Wow, sorry to hear about this.
Just following up on my comment and your subsequent question about GV security:
I assume that you've updated your OBis to their latest firmware level. Since none of us have a 508, we can't look for you, but according to this forum's firmware section, the latest build is 4764 from June 2015. The build level and release note information in that section are poorly maintained, so I suggest contacting Obihai about your issue in general, to see if they have any ideas.
Using the 2015 or newer firmware, access to one's Google Voice account no longer stores your Google account password on the device. Instead, during the process of you provisioning GV on an OBi, via the OBiTALK web portal, OBiTALK will use the OAUTH 2.0 protocol to securely request and, with your approval, obtain a secure access token for the Google Chat service used by OBi devices.
I am not a security expert, so I don't know if the attacker is using your GV account(s).

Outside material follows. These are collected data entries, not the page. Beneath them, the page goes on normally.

/-! Main power and the cell (R815, R825, R833 to R837) -/

/-- R815: the main tiles go back to reset; the Slipway goes on from station 3 once main power is believed. -/
def Dev.backToMain (s : Dev) : Dev :=
  let s1 := s.partnersOff.tilesDown
  let s2 := { s1 with clk := [], mem := [], poison := [], stale := [] }
  let s3 := (s2.resetRegs (fun k => decide (0x301000 ≤ k ∧ k < 0x302000))).setSlip { s2.slip with run := 0, cryGroups := 0, starts := [], gaps := [] }
  let s4 := (List.range 96).foldl (fun s n => s.setReg (Reg.PWR_ISL n) (resetReg (Reg.PWR_ISL n))) s3
  ((s4.put Fld.IDENT_BOOT_HALTED 0).put Fld.IDENT_BOOT_HALT_CAUSE 0).station 3

/-- MAIN_POWER_BELIEVED (R825, R833, R834): MAIN_PG has been high for 20 ms. -/
def Dev.mainBelieved (s : Dev) : Dev :=
  if !s.slip.standby || s.power.thermTrip then s
  else
    let s1 := s.setSlip { s.slip with mainPg := true, believed := true }
    if s1.slip.hardOff then s1.coldStart
    else if s1.vltState = 4 then s1.vltResume
    else if s1.get Fld.IDENT_BOOT_STATION = 3 && s1.slipRuns && s1.mainReady then s1.vltSync.station 4
    else s1.vltSync

def execMainPowerBelieved (s : State) : Out := s.dv Dev.mainBelieved

/-- MAIN_PG_FALL (R825): `short`: it rises again within 50 µs.  The vault stays ARMED through a low run until the run has begun a
drain or ended (step 1 of the route). -/
def Dev.mainFall (s : Dev) (short : Bool) : Dev :=
  let s1 := s.setSlip { s.slip with mainPg := short, believed := false, pgSince := s.tide }
  if short || s1.vltState ≠ 2 || !s.slip.believed then s1.vltSync else s1.put Fld.VLT_STATUS_MAIN_OK 0

def execMainPgFall (short : Bool) (s : State) : Out := s.dv (·.mainFall short)

/-- MAIN_PG_LOW_TIMER (R815, R827, R833): MAIN_PG has been low for more than 50 µs. -/
def Dev.mainLow (s0 : Dev) : Dev :=
  if s0.slip.mainPg || !s0.slip.standby || s0.slip.hardOff || s0.slip.recovery then s0
  else
    let s := s0.at (s0.slip.pgSince + 50000)
    if s.vltState = 2 then s.drainBegin
    else if s.vltState = 4 then s.hardOff s.vlt.seq
    else if 3 ≤ s.get Fld.IDENT_BOOT_STATION && decide (s.get Fld.IDENT_BOOT_STATION < 11) then s.backToMain
    else s

def execMainPgLowTimer (s : State) : Out := s.dv Dev.mainLow

/-- CELL_LOW_FALL (R833, R836, R837): `pgHigh` is the level of MAIN_PG. -/
def Dev.cellFalls (s0 : Dev) (pgHigh : Bool) : Dev :=
  let pg := s0.slip.believed || pgHigh
  let s := s0.setSlip { s0.slip with cellLowHigh := false, mainPg := pg }
  if !s.slip.standby || s.slip.hardOff || !s0.slip.cellLowHigh then s
  else if s.slip.believed then s.vltSync
  else if s.vltState = 3 then (if pg then (s.vltAbort 1).coldStart else (s.vltAbort 1).hardOff 0)
  else s.coldStart

def execCellLowFall (pgHigh : Bool) (s : State) : Out := s.dv (·.cellFalls pgHigh)

/-- CELL_LOW_RISE (R824). -/
def execCellLowRise (s : State) : Out := s.dv fun d => (d.setSlip { d.slip with cellLowHigh := true }).vltSync

/-- THERMAL_TRIP (R780, R781, R833): the tile index of R43, or 0x100 + k for stack k. -/
def Dev.trip (s : Dev) (index : Nat) : Dev :=
  if s.power.thermTrip || !s.slip.standby then s
  else
    let s0 := if s.vltState = 3 then s.vltAbort 3 else s
    let s1 := { s0 with power := { s0.power with thermTrip := true } }.emit .pin [5, 0]
    let s2 := s1.kill.partnersOff
    ((s2.put Fld.PWR_STATUS_TRIPPED 1).logAdd 5 0x0302 0xFF index 0).vltSync

def execThermalTrip (index : Nat) (s : State) : Out := s.dv (·.trip index)

end Sys2Proof.Machine
end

I doubt it. But, as we've been discussing, a shotgun, pre-emptive change of all passwords would be a good idea.
If you can, I would delete all of the Google Voice SP configs on your OBi(s). Then, log into your Google accounts and go here:
https://security.google.com/settings/security/permissions?pli=1Find and click on, and then delete, all the permissions that have the tiny OBiTALK logo to the left, e.g. "Google Voice". Delete any permissions for apps you don't use or don't recognize.
This will delete the OAUTH 2.0 permission that had been granted for OBiTALK.
Change your Google account passwords to new, unique (not used on any other website) passwords.
There are also two potentially different passwords for OBi stuff: when you sign into your OBiTALK dashboard account, you either use a user ID and password you created specifically for OBiTALK, or you use your Google account password, again, via OAUTH. Figure out which method you are using, and change the password accordingly. Then, each OBi device has an admin password. If you haven't changed those, do so now.